Revert "Delete sources.md"

TimidRobot · TimidRobot · commit 5f8f6a98cad7 · 2025-10-15T06:08:51.000+02:00
This reverts commit a227730.
diff --git a/sources.md b/sources.md
@@ -0,0 +1,208 @@
+# Data Sources
+
+This project uses data from various sources that are openly licensed or in the
+public domain. Below are the sources and their respective information:
+
+
+## CC Legal Tools
+
+**Description:** A `.txt` file provided by Timid Robot containing all legal
+tool paths.
+
+**API documentation link:**
+- [`google_custom_search/legal-tool-paths.txt`][tools-paths]: a list of all
+  current Creative Commons (CC) legal tool paths
+- [`data/prioritized-tool-urls.txt`][prioritized-tool-urls]: a prioritized list
+  of all current CC legal tool URLs
+
+**API information:**
+- No API key required
+- No query limits
+
+[tools-paths]:data/legal-tool-paths.txt
+[prioritized-tool-urls]: data/prioritized-tool-urls.txt
+
+
+## Flickr
+
+**Description:** _With over 5 billion photos (many with valuable metadata such
+as tags, geolocation, and Exif data), the Flickr community creates wonderfully
+rich data. The Flickr API is how you can access that data. In fact, almost all
+the functionality that runs flickr.com is available through the API._ ([Flickr:
+The Flickr Developer Guide](https://www.flickr.com/services/developer/))
+
+**API documentation link:**
+- [API documentation - Flickr Services](https://www.flickr.com/services/api/)
+
+**API information:**
+- API key required
+- Query limit: 3600 requests per hour
+- Data available through CSV format
+
+## GitHub
+
+**Description:** A development platform for hosting and managing code.
+
+**API documentation link:**
+- [GitHub REST API v3](https://docs.github.com/en/rest)
+
+**API information:**
+- API key not required but recommended by GitHub
+- Query limit: 60 requests per hour if unauthenticated,
+  5000 requests per hour if authenticated
+- Data available through JSON format
+
+
+## GCS (Google Custom Search) JSON API
+
+**Description:** The Custom Search JSON API allows user-defined detailed query
+and access towards related query data using a programmable search engine.
+
+**Admin links:**
+- [Programmable Search - All search engines][gcs-admin]

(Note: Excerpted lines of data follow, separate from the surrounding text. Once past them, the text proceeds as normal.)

-- ==== Sys2Proof/Machine/Decoding.lean ====
section
/-! DEFINITION. Decoding loads and stores and tile-register loads and stores: R157 to R160, with the checks of R443. -/

namespace Sys2Proof.Machine

/-- A stored-format access whose checks have passed: the handle, the page format, the tensor scale, the address of each
byte offset, and the leaves used. -/
structure Elems where
  handle : Handle
  fmt : PageFmt
  scale : XVal
  addrs : List (Nat × Nat)
  leaves : List Leaf
  deriving DecidableEq, Repr

/-- R69, R443 step 5: what the format of BASE's page refuses. -/
def formatFault (h : Handle) (ty : Stored) (store : Bool) (code : Nat) : Option PageFmt :=
  match PageFmt.ofCode code with
  | none => none
  | some pf =>
    if !ty.fits pf ∨ h.tstype = 3 then none
    else if store then
      match tensorScale h.tstype h.tscale with
      | .fin _ n _ => if n = 0 then none else some pf
      | _ => none
    else some pf

/-- R443 steps 3 to 8, after the handle has been read: `touch` gives the byte offsets of the elements under the format. The offset that
a BOUND of step 6 puts in EVAL, which no rule gives, is the byte offset of the first code or scale byte that fails (DESIGN CHOICE,
log 91). -/
def checkElems (s : State) (rd : Nat → Byte) (ac : Access) (h : Handle) (slot : Nat) (off : Dword) (ty : Stored)
    (store vector : Bool) (touch : PageFmt → List Nat) : Check Elems := do
  let need : Need := if store then .write else .read
  match h.space with
  | .code => failed (if store then .wperm else .rperm) (h.va off)
  | .scratch => failed .fmtbad (h.va off)
  | .sync => failed (if vector then .align else .fmtbad) (h.va off)
  | .global =>
    let leaf ← mapOne s rd ac.part need h.base
    match formatFault h ty store leaf.fmt with
    | none => failed .fmtbad (.ofNat 64 leaf.page)
    | some pf =>
      let offs := (touch pf).eraseDups
      match offs.find? fun o => h.bound < o + 1 with
      | some o => failed .bound (boundValue slot (.ofNat 64 o))
      | none =>
        let (as, ls) ← mapBytes s rd ac.part need (offs.map (h.base + ·))
        match ls.find? fun l => l.fmt ≠ leaf.fmt with
        | some l => failed .fmtbad (.ofNat 64 l.page)
        | none => .ok ⟨h, pf, tensorScale h.tstype h.tscale, offs.zip as, leaf :: ls⟩

/-- The address of a byte offset. -/
def Elems.addr (e : Elems) (o : Nat) : Nat := ((e.addrs.find? (·.1 == o)).map (·.2)).getD 0

/-- A reader of byte offsets over bytes already bound. -/
def readerOf (bs : List (Nat × Byte)) (o : Nat) : Nat := ((bs.find? (·.1 == o)).map (·.2.toNat)).getD 0

/-- R83: the element lies at or past ELEN. -/
def Handle.past (h : Handle) (i : Nat) : Bool := h.elen ≠ 0 && decide (h.elen ≤ i)

/-- R157: `dld`. `The load's address` that R150 puts in EVAL is BASE plus the byte offset of the element's code, also where the line of
its scale is the marked one (DESIGN CHOICE, log 91). -/
def decodingLoad (d n b : Code) (t : BitVec 3) (u : BitVec 2) (s : State) (c : Context) : Res :=
  let slot := s.core.active
  let i := (c.read b).toNat
  let ac := s.access c.launch
  let rd := s.threadByte slot
  (readHandle s rd ac n.toNat (c.slotIndex n.toNat) (c.read b)).orTrap fun h =>
    if h.past i then .done s (c.write d 0)
    else match Stored.ofCode t.toNat with
      | none => .done s c
      | some ty =>
        (checkElems s rd ac h n.toNat (c.read b) ty false false (·.bytesOf i)).orTrap fun e =>
          let as := e.addrs.map (·.2)
          if !s.loadReady slot c h.space as ∨ s.loadWaits c .global as then .wait c
          else
            let c := s.spendMark slot c
            let (bs, met, s') := bindLoad s slot c.serial .global h.policy (s.sectorLook as) (s.poolLine ac.part e.leaves) as
            let v := e.fmt.decodeElem e.scale (readerOf ((e.addrs.map (·.1)).zip bs)) i
            let r := if met.isSome then 0 else (Fmt.encode (scalarFmt u) .rne v).1
            .bound (s'.holdLeaves ac.part e.leaves) ((c.write d (.ofNat 64 r)).pushLoad (.held c.serial))
              (metAt met (.ofNat 64 (h.base + e.fmt.codeOffset i)))

/-- R157 `dld`: its result is interlocked. -/
def execDld (st : BitVec 2) (d n b : Code) (t : BitVec 3) (u : BitVec 2) (s : State) : Answer :=
  issue (.dld st d n b t u) anyLevel (decodingLoad d n b t u) s

/-- R84: the elements whose codes a store writes: its own, and those past ELEN of every unit it covers: of NQ4 a superblock, or a
64-element block (R75, R82). -/
def PageFmt.reached (pf : PageFmt) (elen : Nat) (is : List Nat) : List Nat :=
  let ws := is.map fun i => (i, XVal.zero)
  let units := match pf with | .block _ l _ => [l] | .nq4 => [256, 64] | .l8 => [64] | .raw => []
  let more := units.flatMap fun n => (unitsOf ws n).flatMap fun u => if covers elen ws (u * n) n then span (u * n) n else []
  let points := if pf = .l8 then is.flatMap fun i => span (i / 8 * 8) 8 else []
  (is ++ more ++ points).eraseDups

/-- R70, R150: a line, marked, of a sector that a decoding store changes without writing it whole. -/
def markedSector (s : State) (written read : List Nat) : Option (Cause × Nat) :=
  let partly := written.filter fun a => !((span (a / 32 * 32) 32).all written.contains)
  s.firstMarked (partly ++ read.filter fun a => !written.contains a)

/-- R70, R140: a decoding store reads and writes its sectors at their homes, in one event as it issues, once every older store of
its thread has left its queue, none of its words is on its way, and its lines are free (log 68). -/
def State.editReady (s : State) (slot : Bool) (c : Context) (as : List Nat) : Bool :=
  s.storeReady slot c .global as && (s.sq slot).all (·.bytes.isEmpty) && c.atomics == 0 && !c.overlaps .global as &&
  !s.awaitsScrub as && as.all fun a => !s.writeWaits a && !s.onTheWay (a / 4)

/-- R158, R70, R150: the store of elements xs through a checked access, atomic per sector; dropped whole where a sector it must read
is marked. What it meets: the marker, or what drops bytes at the home (R410, R414), with the line's address. -/
def placeElems (e : Elems) (rm : Nat) (xs : List (Nat × XVal)) (s : State) (c : Context) : State × Context × List (Cause × Dword) :=
  let offs := ((e.fmt.reached e.handle.elen (xs.map (·.1))).flatMap e.fmt.bytesOf).eraseDups
  let as := offs.map e.addr
  let enc := e.fmt.encode e.scale e.handle.elen rm (readerOf (offs.zip (as.map s.coherentByte))) xs c.gen
  let writes := (sortAddr (enc.bytes.map fun p => (e.addr p.1, BitVec.ofNat 8 p.2))).filter fun p => !inFrames p.1
  let c' : Context := { c with serial := c.serial + 1 }
  match markedSector s (writes.map (·.1)) as with
  | some (cause, a) =>
    let o := ((e.addrs.find? (·.2 == a)).map (·.1)).getD 0
    (s, c', [(cause, .ofNat 64 (lineOf (e.handle.base + o)))])
  | none =>
    let pool := s.poolLine (s.partOf c.launch) e.leaves
    let was := writes.map (·.1)
    ((s.ownWrite false writes).touchLines c.launch e.handle.policy pool (linesOf was), { c' with gen := enc.gen }.raise enc.flags,
      (s.dropsAt was).toList)

/-- R158: the same as an instruction's effect. -/
def storeElems (s : State) (c : Context) (e : Elems) (rm : Nat) (xs : List (Nat × XVal)) : Res :=
  if !s.editReady s.core.active c (e.addrs.map (·.2)) then .wait c
  else
    let c := s.spendMark s.core.active c
    let (s, c, mets) := placeElems e rm xs (s.holdLeaves (s.partOf c.launch) e.leaves) c
    .bound s c mets

/-- R158: `dst`. -/
def decodingStore (d n b : Code) (t r : BitVec 3) (s : State) (c : Context) : Res :=
  let i := (c.read b).toNat
  let ac := s.access c.launch
  let rd := s.threadByte s.core.active
  (readHandle s rd ac n.toNat (c.slotIndex n.toNat) (c.read b)).orTrap fun h =>
    match Stored.ofCode t.toNat with
    | none => .done s c
    | some ty =>
      (checkElems s rd ac h n.toNat (c.read b) ty true false fun pf => (pf.reached h.elen [i]).flatMap pf.bytesOf).orTrap fun e =>
        storeElems s c e r.toNat [(i, c.float f32 d)]

/-- R158 `dst`. -/
def execDst (st : BitVec 2) (d n b : Code) (t r : BitVec 3) (s : State) : Answer :=
  issue (.dst st d n b t r) anyLevel (decodingStore d n b t r) s

/-! Tile registers (R159, R160). -/

/-- R159: the geometry. -/
structure Geometry where
  swz : Bool
  column : Bool
  /-- Element width in bytes. -/
  w : Nat
  nb : Nat
  row0 : Nat
  rows : Nat
  stride : Nat
  deriving DecidableEq, Repr

/-- R159: the geometry of a value; none when a reserved bit, W = 3 or a limit is broken. -/
def Geometry.parse (g : Dword) : Option Geometry :=
  let t : Geometry := {
    swz := bit g 39, column := bit g 38, w := 2 ^ bits g 37 36, nb := 32 * (bits g 34 32 + 1), row0 := bits g 31 24
    rows := bits g 23 16 + 1, stride := bits g 15 0 }
  if bits g 63 40 ≠ 0 ∨ bit g 35 ∨ bits g 37 36 = 3 then none
  else if !t.column ∧ 128 < t.row0 + t.rows then none
  else if t.column ∧ (256 / t.w < t.rows ∨ 128 < t.row0 + t.nb / t.w) then none
  else if t.swz ∧ ((t.nb ≠ 128 ∧ t.nb ≠ 256) ∨ t.stride % 128 ≠ 0) then none
  else some t

/-- R160: the offset of memory row k, byte j. -/
def Geometry.mem (t : Geometry) (off k j : Nat) : Nat :=
  off + k * t.stride + (if t.swz then Nat.xor (j / 16) (k % 8) * 16 + j % 16 else j)

/-- R160: the tile row and byte that memory row k, byte j corresponds to. -/
def Geometry.tile (t : Geometry) (k j : Nat) : Nat × Nat :=
  if t.column then (t.row0 + j / t.w, k * t.w + j % t.w) else (t.row0 + k, j)

/-- The (row k, byte j) pairs in ascending order. -/
def Geometry.cells (t : Geometry) : List (Nat × Nat) :=
  (List.range t.rows).flatMap fun k => (List.range t.nb).map fun j => (k, j)

/-- The tile-file rows the geometry names in tile register K. -/
def Geometry.tileRows (t : Geometry) (K : Nat) : List Nat :=
  span (128 * K + t.row0) (if t.column then t.nb / t.w else t.rows)

/-- A byte of a tile-file row. -/
def tileByte (t : Cells 2048) (row b : Nat) : Byte := .ofNat 8 (bits (cellGet t row) (8 * b + 7) (8 * b))

/-- A byte of a wide row replaced. -/
def setRowByte {w : Nat} (r : BitVec w) (b : Nat) (v : Byte) : BitVec w :=
  (r &&& ~~~(.ofNat w (255 * 2 ^ (8 * b)))) ||| .ofNat w (v.toNat * 2 ^ (8 * b))

/-- A byte of a tile-file row written. -/
def setTileByte (t : Cells 2048) (row b : Nat) (v : Byte) : Cells 2048 := cellSet row (setRowByte (cellGet t row) b v) t

/-- R149 for tile accesses: every byte of the span, then the multiples of 32, then translation. -/
def checkTile (s : State) (c : Context) (slot : Nat) (off : Dword) (t : Geometry) (need : Need) : Check Mapped := do
  let rd := s.threadByte s.core.active
  let ac := s.access c.launch
  let h ← readHandle s rd ac slot (c.slotIndex slot) off
  checkBound s ac h slot off ((t.rows - 1) * t.stride + t.nb)
  let va := h.va off
  if va.toNat % 32 ≠ 0 ∨ t.stride % 32 ≠ 0 ∨ h.space = .sync then failed .align va
  else
    let as := t.cells.map fun p => t.mem va.toNat p.1 p.2
    match h.space with
    | .code => refuseCode s rd ac.part need as va
    | .global =>
      let (ps, ls) ← mapBytes s rd ac.part need as
      .ok ⟨h, ps, ls⟩
    | _ => .ok ⟨h, as, []⟩

/-- R243: a breach of an ownership window by an access to a row, in check mode. -/
def Context.ownBreach (c : Context) (tile : Bool) (rows : List Nat) (hit : Window → Bool) : Option Dword :=
  if bit c.chk 1 then
    (c.windows.find? fun w => w.tile = tile && rows.contains w.row && hit w).map fun w =>
      .ofNat 64 (w.row % 1024 + tile.toNat * 4096 + w.eng % 16 * 65536)
  else none

/-- R160: an older `tst` of the context that names the tile register has still to be performed. -/
def State.tileHeld (s : State) (c : Context) (K : Nat) : Bool :=
  (s.sq s.core.active).any fun e => e.ctx == c.ctxid.toNat && e.tile == some K

/-- R159, R160: `tld`: the tile is written only when every sector has returned unmarked. -/
def tileLoad (K : Nat) (d n b : Code) (s : State) (c : Context) : Res :=
  match Geometry.parse (c.read d) with
  | none => .trap .illopd (c.read d)
  | some t =>
    (checkTile s c n.toNat (c.read b) t .read).orTrap fun m =>
      match c.ownBreach true (t.tileRows K) fun w => !w.write || w.eng == 1 with
      | some v => .trap .ownbrk v
      | none =>
        let slot := s.core.active
        if s.tileHeld c K ∨ !s.loadReady slot c m.handle.space m.addrs ∨ s.loadWaits c m.handle.space m.addrs then .wait c
        else
          let c := s.spendMark slot c
          let part := s.partOf c.launch
          let (bs, met, s') := bindLoad s slot c.serial m.handle.space m.handle.policy (s.sectorLook m.addrs)
            (s.poolLine part m.leaves) m.addrs
          let s' := s'.holdLeaves part m.leaves
          let tile := (t.cells.zip bs).foldl (fun f p =>
            let (row, byte) := t.tile p.1.1 p.1.2
            setTileByte f (128 * K + row) byte p.2) s.core.tile
          let s' := if met.isSome then s' else { s' with core := { s'.core with tile := tile } }
          .bound s' (c.pushLoad (.held c.serial)) (metAt met (m.handle.va (c.read b)))

/-- R159 `tld`. -/
def execTld (st : BitVec 2) (d n b : Code) (k : BitVec 3) (s : State) : Answer :=
  issue (.tld st d n b k) anyLevel (tileLoad k.toNat d n b) s

/-- R159, R160: `tst`: one store, its sectors in ascending address order. Where its rows overlap, which no rule orders, the later row's
byte stays (DESIGN CHOICE, log 91). -/
def tileStore (K : Nat) (d n b : Code) (s : State) (c : Context) : Res :=
  match Geometry.parse (c.read d) with
  | none => .trap .illopd (c.read d)
  | some t =>
    (checkTile s c n.toNat (c.read b) t .write).orTrap fun m =>
      match c.ownBreach true (t.tileRows K) fun w => w.write && w.eng == 1 with
      | some v => .trap .ownbrk v
      | none =>
        let data := t.cells.map fun p => let (row, byte) := t.tile p.1 p.2; tileByte s.core.tile (128 * K + row) byte
        if s.tileHeld c K then .wait c else enqueueStore s c m (m.addrs.zip data) (some K)

/-- R159 `tst`. -/
def execTst (st : BitVec 2) (d n b : Code) (k : BitVec 3) (s : State) : Answer :=
  issue (.tst st d n b k) anyLevel (tileStore k.toNat d n b) s

end Sys2Proof.Machine
end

+- [APIs & Services – APIs & Services – Google Cloud console][google-api-admin]
+
+**API documentation links:**
+- [Custom Search JSON API Reference | Programmable Search Engine | Google
+  Developers][google-json]
+- [Google API Python Client Library][google-api-python]

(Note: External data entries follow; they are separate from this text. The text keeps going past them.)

/-- R358: a block of dense elements. -/
def zBlock (w : Nat) (es : List (List Byte)) : List Byte :=
  let kept := es.filter fun e => e.any (· != 0)
  let len := zLen kept.length w
  let mask := (es.zipIdx.map fun p => if p.1.any (· != 0) then 2 ^ p.2 else 0).sum
  let body := leBytes 4 len ++ leBytes 2 kept.length ++ leBytes 1 (w / 2) ++ leBytes 25 0 ++ leBytes 64 mask ++ kept.flatten
  body ++ List.replicate (len - body.length) 0

/-- R358: elements of block q of n. -/
def zCount (n q : Nat) : Nat := min 512 (n - 512 * q)

/-- R361: ZOVR's cause value for a stream that does not fit. -/
def zShort (q total : Nat) : Dword := .ofNat 64 (q * 2 ^ 32 + total)

/-- R359, R361: the blocks of a source from block q, with the stream so far: the stream that fits, and how it ended. -/
def zipBlocks (s : State) (op : CpOp) (hs : Handle) (so n w cap : Nat) : Nat → Nat → List Byte → List Byte × OpRes
  | 0, _, out => (out, .done)
  | f + 1, q, out =>
    match readSide s op.iss hs (so + 512 * q * w) (zCount n q * w) with
    | .error (c, v) => (out, .stop c v)
    | .ok (bs, _) =>
      let b := zBlock w (elements w (zCount n q) bs)
      let block (j : Nat) : Check (List Byte × List Leaf) := readSide s op.iss hs (so + 512 * j * w) (zCount n j * w)
      if out.length + b.length ≤ cap then zipBlocks s op hs so n w cap f (q + 1) (out ++ b)
      else if (span (q + 1) f).any fun j => (block j).awaits then (out, .stuck)
      else
        let rest := (span (q + 1) f).foldl (fun (t : Option Nat) j => t.bind fun t =>
          match block j with
          | .error _ => none
          | .ok (bs, _) => some (t + (zBlock w (elements w (zCount n j) bs)).length)) (some (out.length + b.length))
        (out, .ended .zovr (zShort q (rest.getD 0xFFFFFFFF)))

/-- R361: the reason a block's header fails its tests, 0 for none. -/
def zReason (hdr : List Byte) (n q w pos m : Nat) : Nat :=
  let num (o k : Nat) : Nat := leNat ((hdr.drop o).take k)
  let len := num 0 4
  let nz := num 4 2
  let mask := num 32 64
  let ones := ((List.range 512).filter mask.testBit).length
  if len ≠ zLen nz w then 1
  else if ones ≠ nz then 2
  else if num 6 1 ≠ w / 2 ∨ num 7 25 ≠ 0 then 3
  else if 2 ^ zCount n q ≤ mask ∨ zCount n q < nz then 4
  else if m < pos + len then 5
  else 0

/-- R361: the cause value of a decode error. -/
def zBad (reason : Nat) (h : Handle) (off : Nat) : Dword := .ofNat 64 (2 ^ 63 + reason * 2 ^ 56 + (h.base + off) % 2 ^ 48)

/-- R360: a block's dense elements, by its mask. -/
def zDense (w mask : Nat) : Nat → Nat → List Byte → List Byte
  | 0, _, _ => []
  | f + 1, i, vs =>
    if mask.testBit i then vs.take w ++ zDense w mask f (i + 1) (vs.drop w)
    else List.replicate w 0 ++ zDense w mask f (i + 1) vs

/-- R360: the dense bytes of a stream from block q at stream position pos, and how it ended. -/
def unzipBlocks (s : State) (op : CpOp) (hs : Handle) (so n w m : Nat) : Nat → Nat → Nat → List Byte → List Byte × OpRes
  | 0, _, _, out => (out, .done)
  | f + 1, q, pos, out =>
    if m < pos + 96 then (out, .ended .zovr (zBad 5 hs (so + pos)))
    else match readSide s op.iss hs (so + pos) 96 with
      | .error (c, v) => (out, .stop c v)
      | .ok (hdr, _) =>
        match zReason hdr n q w pos m with
        | 0 =>
          let nz := leNat ((hdr.drop 4).take 2)
          (match readSide s op.iss hs (so + pos + 96) (nz * w) with
            | .error (c, v) => (out, .stop c v)
            | .ok (vs, _) =>
              unzipBlocks s op hs so n w m f (q + 1) (pos + zLen nz w)
                (out ++ zDense w (leNat ((hdr.drop 32).take 64)) (zCount n q) 0 vs))
        | r => (out, .ended .zovr (zBad r hs (so + pos)))

/-- Bytes written as one transfer, and how the operation stands after them. -/
def writeThen (op : CpOp) (hd : Handle) (do' : Nat) (out : List Byte) (r : OpRes) (s : State) : State × OpRes :=
  match writeAll op hd (out.length + 1) do' out s with
  | (s, .done) => (s, r)
  | x => x

/-! Progress. -/

/-- k more bytes of the span, row or element in hand, of n bytes, have gone. -/
def CpOp.advance (op : CpOp) (n k : Nat) : CpOp :=
  if op.pos + k < n then { op with pos := op.pos + k } else { op with pos := 0, idx := op.idx + 1, elem := none }

/-- The bytes of a local operation that have gone. -/
def CpOp.moved (op : CpOp) : Nat :=
  match op.kind with
  | .rows _ _ _ _ _ b _ _ => op.idx * b + op.pos
  | .gather _ _ _ _ _ _ _ e | .scatter _ _ _ _ _ _ _ e => op.idx * 2 ^ e + op.pos
  | .copy _ _ _ _ n | .fill _ _ n _ => if op.idx = 0 then op.pos else n
  | .zip .. | .unzip .. | .put .. | .get .. | .reduce .. => 0

/-- One piece of a local operation. -/
def copyPiece (op : CpOp) (s : State) : State × CpOp × OpRes :=
  let moved (n : Nat) (r : State × Nat × OpRes) : State × CpOp × OpRes := (r.1, op.advance n r.2.1, r.2.2)
  let element (hl : Handle) (at' n : Nat) (o : Check Nat) (go : CpOp → Nat → State → State × Nat × OpRes) :
      State × CpOp × OpRes :=
    match o with
    | .error (c, v) => (s, op, .stop c v)
    | .ok o =>
      let s := if op.elem.isNone then touchSide op.iss hl at' 4 s else s
      let op := { op with elem := some o }
      let r := go op o s
      (r.1, op.advance n r.2.1, r.2.2)
  let whole (r : State × OpRes) : State × CpOp × OpRes := (r.1, op, r.2)
  match op.kind, op.src, op.dst, op.list with
  | .copy _ _ src dst n, some hs, some hd, _ =>
    if op.idx ≠ 0 then (s, op, .done) else moved n (copyChunk op hs hd src.toNat dst.toNat n op.pos s)
  | .rows _ _ src dst r b ss ds, some hs, some hd, _ =>
    if r ≤ op.idx then (s, op, .done)
    else moved b (copyChunk op hs hd (src.toNat + op.idx * ss) (dst.toNat + op.idx * ds) b op.pos s)
  | .fill _ dst n pat, _, some hd, _ =>
    if op.idx ≠ 0 then (s, op, .done) else moved n (fillChunk op hd dst.toNat n op.pos pat s)
  | .gather hn _ src dst _ l n e, some hs, some hd, some hl =>
    if n ≤ op.idx then (s, op, .done)
    else element hl (l.toNat + 4 * op.idx) (2 ^ e) (elementPlace s op hs hl hn src l e op.idx) fun op o s =>
      copyChunk op hs hd o (dst.toNat + op.idx * 2 ^ e) (2 ^ e) op.pos s
  | .scatter _ hn src dst _ l n e, some hs, some hd, some hl =>
    if n ≤ op.idx then (s, op, .done)
    else element hl (l.toNat + 4 * op.idx) (2 ^ e) (elementPlace s op hd hl hn dst l e op.idx) fun op o s =>
      copyChunk op hs hd (src.toNat + op.idx * 2 ^ e) o (2 ^ e) op.pos s
  | .zip _ _ src dst n w cap, some hs, some hd, _ =>
    let (out, r) := zipBlocks s op hs src.toNat n w cap ((n + 511) / 512) 0 []
    whole (writeThen op hd dst.toNat out r (touchSide op.iss hs src.toNat (n * w) s))
  | .unzip _ _ src dst n w m _, some hs, some hd, _ =>
    let (out, r) := unzipBlocks s op hs src.toNat n w m ((n + 511) / 512) 0 0 []
    whole (writeThen op hd dst.toNat out r (touchSide op.iss hs src.toNat m s))
  | _, _, _, _ => (s, op, .done)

+  - [Google API Client Library for Python Docs |
+    google-api-python-client][google-api-python]
+    - _Reference documentation for the core library
+      [googleapiclient][googleapiclient]._
+      - See: googleapiclient.discovery > build
+    - _[Library reference documentation by API][gcs-library-ref]_
+      - See Custom Search v1 [cse()][gcs-cse]
+- [Method: cse.list | Custom Search JSON API | Google Developers][cse-list]

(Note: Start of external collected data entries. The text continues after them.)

/-- R295, R306: a parked record goes before one of a launch and priority: of higher priority, or of equal priority unless that one is
parked itself. -/
def State.parkedAhead (s : State) (key prio : Nat) : Bool :=
  s.wick.parked.any fun k => k != key && (match s.launch k with
    | some m => s.claimsHere m && decide (if s.wick.parked.contains key then prio < m.res.prio else prio ≤ m.res.prio)
    | none => false)

/-- R295, R306: the record slot that is free for a record of a launch and priority. -/
def State.freeRecFor (s : State) (key prio : Nat) : Option Nat := if s.parkedAhead key prio then none else s.freeRec

/-- R295: a claiming launch takes a record slot of this cluster, parking another where it must; none where it cannot. -/
def State.claimRec (s : State) (key prio : Nat) : Option State :=
  if s.parkedAhead key prio then none
  else
    let s := { s with wick := { s.wick with parked := s.wick.parked.filter (· != key) } }
    match s.freeRec with
    | some k => some (s.addRec ⟨k, key, none, prio⟩)
    | none => match s.parkedBy prio with
      | some r => some ({ s with wick := { s.wick with
          recs := s.wick.recs.filter (·.slot != r.slot), parked := s.wick.parked ++ [r.launch] } }.addRec ⟨r.slot, key, none, prio⟩)
      | none => none

/-- R305, R429: a claiming record that claims nothing further here. -/
def State.barred (s : State) (r : WickRec) : Bool := s.parkable r && s.barredCluster (s.partOf r.launch) s.cluster

/-- The tasks of a launch in this cluster's slots and queues. -/
def State.tasksHere (s : State) (launch : Nat) : Nat :=
  let here (c : Option Context) : Nat := match c with | some c => (c.launch == launch).toNat | none => 0
  here s.core.slot0 + here s.core.slot1 + (s.wick.queue.filter (·.launch == launch)).length +
    (s.wick.away.filter (·.2.launch == launch)).length +
    (s.disp.elsewhere.filter fun k => k.launch == launch && k.core / Config.coresPerCluster == s.cluster).length

/-! Taking a launch (R291, R295, R300, R304). -/

/-- R25, R305, R429: the clusters of a launch's mask, fixed at its activation, whose layers compute now. -/
def State.clustersFor (s : State) (l : Launch) : List Nat := clustersOf (l.res.mask &&& s.computeMask)

/-- R304: the walk position a pre-empted launch resumes from; none: a mismatch. -/
def resumeAt (l : Launch) (n : Nest) (bs : List Byte) : Option Nat :=
  let num (o k : Nat) : Nat := leNat ((bs.drop o).take k)
  let code := match n.order with | .lex => 0 | .reverse => 1 | .serpentine => 2 | .zorder => 3 | .strided => 4
  if num 7 1 % 2 = 1 ∧ num 8 8 = l.nest.toNat ∧ num 6 1 = code ∧ num 0 4 < n.total then some (num 0 4) else none

/-- R304: where a launch's walk starts: its saved position, or 0 with WSAVE's FLAGS cleared. -/
def State.walkFrom (s : State) (l : Launch) (n : Nest) : Check (State × Option Nat) :=
  if l.resumed then do
    let bs ← deviceRead s s.coherentByte l.part (l.leaf.toNat + 0xC0) 16
    .ok (s, resumeAt l n bs)
  else .ok (s.tryStore l.part (l.leaf.toNat + 0xC7) [0], some 0)

/-- R295, R37: the launch placed: its record in this cluster, and a gang's seats, those of its activation or, taken again, new ones;
none where it cannot be placed now. -/
def State.place (s : State) (l : Launch) (n : Nest) : Option State :=
  let ks := s.clustersFor l
  let fixed (s : State) : Option State := (s.freeRecFor l.key l.res.prio).map fun k => s.addRec ⟨k, l.key, none, l.res.prio⟩
  match l.gang with
  | some g =>
    match (if l.reserved.isEmpty then s.gangSeats l.res.prio ks g else some l.reserved) with
    | none => none
    | some seats =>
      let s := if l.reserved.isEmpty then s.reserveSeats l.key seats else s
      if (s.seatCores seats).isEmpty then some s else fixed s
  | none =>
    if n.order = .strided then (if ks = [] then none else if ks.contains s.cluster then fixed s else some s)
    else
      let ks := ks.filter fun k => !s.barredCluster l.part k
      if ks = [] then none
      else if !ks.contains s.cluster then some s
      else match s.claimRec l.key l.res.prio with
        | some s' => some s'
        | none => if ks = [s.cluster] then none else some s

/-- R291, R304: a ready launch is taken. -/
def State.takeLaunch (s : State) (l : Launch) : State :=
  match deviceRead s s.coherentByte l.part l.nest.toNat 128 with
  | .error (c, v) => s.retireWith l 0xFF c v
  | .ok bs =>
    match Nest.parse l.nest bs with
    | none => s.retireBad l 3
    | some n =>
      if l.gang.isSome ∧ l.gang ≠ some n.total then s.retireBad l 5
      else if n.total = 0 then s.retire l
      else match s.place l n with
        | none => s
        | some s =>
          let l := (s.launch l.key).getD l
          match s.walkFrom l n with
          | .error (c, _) => s.retireWith l 4 c (.ofNat 64 (l.leaf.toNat + 0xC0))
          | .ok (_, none) => s.retireBad l 3
          | .ok (s, some next) =>
            let l' := { l with st := .running, walk := some (.start n next (s.clustersFor l)) }
            (s.mapLaunch l.key fun _ => l').setStatus l' 0 4

/-- R295: a running claiming launch has no record here and may have one. -/
def State.mayJoin (s : State) (l : Launch) : Bool :=
  s.claimsHere l && (s.wick.recs.all fun r => !(r.launch == l.key && r.walk.isNone)) && (s.claimRec l.key l.res.prio).isSome

/-- R414: the taking of a launch waits for the scrub of a line of its nest record or its WSAVE. -/
def State.takeAwaits (s : State) (l : Launch) : Bool :=
  (deviceRead s s.coherentByte l.part l.nest.toNat 128).awaits ||
  (deviceRead s s.coherentByte l.part (l.leaf.toNat + 0xC0) 16).awaits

+- [XML API reference appendices][reference-appendix]
+
+**API information:**
+- API key required
+- Query limit: 100 queries per day
+- Data available through JSON format
+
+**Notes:**
+- The data from Google Custom Search will only cover 50+ general, most
+  significant categories of CC License for data collection quota constraint.
+  As an additional note, the order of precedence of license the collected
+  data's first column is sorted due to intermediate data analysis progress.
+
+[gcs-admin]: https://programmablesearchengine.google.com/controlpanel/all
+[google-api-admin]: https://console.cloud.google.com/apis/dashboard
+[google-json]: https://developers.google.com/custom-search/v1/reference/rest
+[google-api-python]: https://github.com/googleapis/google-api-python-client
+[googleapiclient]: http://googleapis.github.io/google-api-python-client/docs/epy/index.html
+[gcs-library-ref]: https://googleapis.github.io/google-api-python-client/docs/dyn/
+[gcs-cse]: https://googleapis.github.io/google-api-python-client/docs/dyn/customsearch_v1.cse.html
+[cse-list]: https://developers.google.com/custom-search/v1/reference/rest/v1/cse/list
+[reference-appendix]: https://developers.google.com/custom-search/docs/xml_results_appendices
+
+
+## Internet Archive Python Interface
+
+**Description:** A python interface to archive.org to achieve API requests
+towards internet archive.
+
+**API documentation link:**
+- [internetarchive.Search - Internetarchive: A Python Interface to
+  archive.org][ia-search]
+
+**API information:**
+- No API key required
+- No query limits
+
+[ia-search]: https://internetarchive.readthedocs.io/en/stable/internetarchive.html#internetarchive.Search
+
+
+## MediaWiki Action API
+
+**Description:** _The MediaWiki Action API is a web service that allows access
+to some wiki features like authentication, page operations, and search. It can
+provide meta information about the wiki and the logged-in user._ ([API:Main
+page - MediaWiki](https://www.mediawiki.org/wiki/API:Main_page))
+
+**API documentation link:**
+- [MediaWiki Action API](https://www.mediawiki.org/wiki/API:Main_page)
+
+**API information:**
+  - No API key required
+  - Query limit: depends on user status and request type
+  - Data available through XML or JSON format
+
+
+## The Metropolitan Museum of Art Collection API
+
+**Description:** _The Met’s Open Access datasets are available through our API.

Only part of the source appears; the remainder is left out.